I certainly became addicted to those same patterns and became very adept at ignoring my own intuition. I am grateful for Watson-Fore’s voice. It is good to know I’m not alone in feeling the need to parent my younger self, as she did.
—Jaime Lewis
San Luis Obispo, CA
Eight months in
Valerie Weaver-Zercher’s article about Ecclesiastes (“A time to endure,” January) is itself like Ecclesiastes. It pulls me forward and backward.
I am a slow reader. The magazines stack up until something inspires me to read one. I am so grateful that I read this one. Even now, after months of the Trump administration, this article from January tells my story. It helps that my parents are 98 years old and in memory care, like the author’s 99-year-old mother-in-law. I can relate.
“Given layers of privilege,” writes Weaver-
Zercher, “we White Christians will need to shut up and listen to everyone else so we stop being so astonished that shitty history happens—and that we’re still the drivers of it.” Oh, dang. So true. So me. Little did I know that Ecclesiastes was so applicable to our day.
—Jane Otte
Marion, IL
Anorexic at church
Thank you, two years later, to Ryan Althaus for sharing with vulnerable elegance the experience of living with anorexia while seeking a life-giving faith through participation in the Eucharist (“Anorexia in the communion line,” September 2023).
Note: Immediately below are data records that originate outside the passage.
/-- The modules from and to which an access of a hart that a silent module holds goes (R475). -/
def Hart.silentWay (h : Hart) : Option (Nat × Nat) :=
  match h.heldFrom with
  | some ⟨_, .silent r, _, _⟩ => some (h.mod, r)
  | _ => none

/-- For every module that a module's requests are on their way to, the step since which none has been answered (R475). -/
def State.noteAsked (s : State) : State :=
  if s.fabric.isEmpty && s.mods.all (fun c => c.2.asked.isEmpty) && s.allHarts.all (fun h => h.silentWay.isNone) then s
  else
    let ways := s.fabric.filterMap (Msg.between s) ++ s.allHarts.filterMap Hart.silentWay
    { s with mods := s.mods.map (fun c =>
        (c.1, { c.2 with asked := ((ways.filter (fun w => decide (w.1 = c.1) && decide (w.2 ≠ c.1))).map (·.2)).dedup.foldl (fun t r =>
          Tbl.put r ((Tbl.find r c.2.asked).getD s.tick) t) [] })) }

/-- Do something as another hart, which keeps its own place afterwards. -/
def State.asHart (s : State) (h : HartId) (f : State → State) : State :=
  if s.cur.id = h ∧ s.cur.phase ≠ .absent then f s
  else
    let back := s.cur
    let t := f (s.focus h)
    if back.phase = .absent then t else t.focus back.id

/-- The operand address that a stale far request reports (R472). -/
def farOperand (s : State) : Instr → Word
  | .fVld p | .fVst p | .fVlds p | .fVsts p | .fVldx p | .fVstx p | .fVamo p | .fdot p | .fred p =>
    BitVec.ofNat 64 (s.memBase p)
  | .fattn p => BitVec.ofNat 64 (s.attnBase p)
  | .fVadd p | .fVsub p | .fVmul p | .fVfma p | .fVfms p | .fVnfma p | .fVmin p | .fVmax p | .fVabs p | .fVneg p
  | .fVcvt p | .fViadd p | .fVisub p | .fVimul p | .fVimulh p | .fVand p | .fVor p | .fVxor p | .fVshl p | .fVshr p
  | .fVsra p | .fVimin p | .fVimax p | .fVred p | .fVredo p | .fVbcast p | .fexpr p | .fget p | .fput p => s.src p.stk
  | _ => 0

/-- What a stop of a remote request sends back; one that something holds stays at its module. -/
def stopTrap : Nat × Stop → Option (Nat × Trap)
  | (k, .trap c v) => some (k, ⟨c, v, true⟩)
  | (_, .hold _ _) => none

/-- A remote request that a migration or a silent module holds stays at its module (R442, R475). -/
def State.holdStop (s : State) : Stop → State
  | .hold w va => { s with cur := s.cur.hold w va true s.tick }
  | .trap _ _ => s

/-- A far request executes in its stack (R267): its writes perform, its completion starts back, and the hart has made progress (R468). The
root PPN of the request and the entries of its walk are read as the issuing module's physical map resolves them (DESIGN CHOICE,
log 62). -/
def State.farArrive (s : State) (n : Nat) (home : Nat) : State :=
  match s.cur.vq.head? with
  | none => s.dropMsg n
  | some e => match farOf e.instr with
    | none => s.dropMsg n
    | some op =>
      let o := op.run { s.dropMsg n with cur := { s.cur with active := some e } } home
      let back := fun (r : FarRes) =>
        let t := { o.s with cur := { o.s.cur.quiet s.tick with active := none } }
        { t with fabric := t.fabric ++ [.farDone t.cur.id r] }
      match o.stop with
      | none => back ⟨o.flags, o.data, none⟩
      | some x => match stopTrap x with
        | some y => back ⟨o.flags, o.data, some y⟩
        | none => s.holdStop x.2

/-- A save lets the current hart's request to a stack, or for scores, reach a recorded point (R408, R467): one that has executed delivers its
completion, one that has not is withdrawn and sent again when its instruction replays. -/
def State.settleRequest (s : State) : State :=
  match s.cur.vq with
  | [] => s
  | e :: rest =>
    if e.remote ≠ .sent then s
    else
      let mine := fun (x : Msg) => match x with
        | .farReq h _ | .kvReq h _ | .farDone h _ => decide (h = s.cur.id)
        | _ => false
      let came := s.fabric.findSome? (fun x => match x with
        | .farDone h r => if h = s.cur.id then some r else none
        | _ => none)
      if s.fabric.any mine then
        { s with
          fabric := s.fabric.filter (fun x => !mine x)
          cur := { s.cur with vq := { e with remote := (came.map Remote.done).getD .idle } :: rest } }
      else s

/-- FAR_REQUEST_ARRIVAL: message n of the fabric reaches its stack (R267); stale traffic is refused (R473). -/
def execFarRequestArrival (n : Nat) (s : State) : Host.Outcome State Fault Refusal :=
  match s.fabric[n]? with
  | some (.farReq h home) =>
    if !s.modRuns (home / 16) then .next s
    else if !s.liveOn h.launch (home / 16) then
      let t := countStale (s.dropMsg n) (home / 16) false
      let va := (s.hart? h).bind (fun x => x.vq.head?.map (fun e => farOperand { s with cur := { x with active := some e } } e.instr))
      .next { t with fabric := t.fabric ++ [.refusal h 2 (va.getD 0)] }
    else match s.hart? h with
      | none => .next (s.dropMsg n)
      | some x =>
        if decide (x.phase = .ended) then .next (s.dropMsg n)
        else if s.drooped home then .next s
        else .next (s.asHart h (fun t => t.farArrive n home))
  | _ => .next s

/-- FAR_COMPLETION: message n returns to the issuing core (R267). -/
def execFarCompletion (n : Nat) (s : State) : Host.Outcome State Fault Refusal :=
  match s.fabric[n]? with
  | some (.farDone h r) =>
    .next ((s.dropMsg n).onHart h (fun x => { x.quiet s.tick with
      heldFrom := none
      vq := match x.vq with
        | e :: rest => (if e.remote = .sent then { e with remote := .done r } else e) :: rest
        | [] => [] }))
  | _ => .next s

end Sys2Proof.Machine
end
For many years, as a survivor of anorexia that developed in my late teens, I’ve wondered how to safely share what it is like to navigate the customary food-centric spaces and assumptions of our faith communities. This has been an issue for me both as a member and as a leader. The intense inner wrestling at such moments—and the anticipatory rumination, planning, and strategizing—is often hidden in plain sight. The anguish of hypervigilance can create a chronic mental and spiritual exhaustion. There are both subtle and overt ways in which my still active but contained anorexia shapes my choices. I seek both to venture out of my comfort zone and to recognize the internal struggles that accompany what is in my case a lifelong illness.
Althaus’s story reminds us of our call to gently encourage and support those whose mental illness recovery is accompanied by ambivalence toward what seem to be typical or traditional church activities. Involvement around food-centric events might seem sporadic, comings and goings mystifying, simple arrangements perplexing and burdensome. Let’s continue offering generous hospitality, where all feel welcomed as we are and to whatever extent we can participate, growing together as communities of healing, hope, and transformative grace.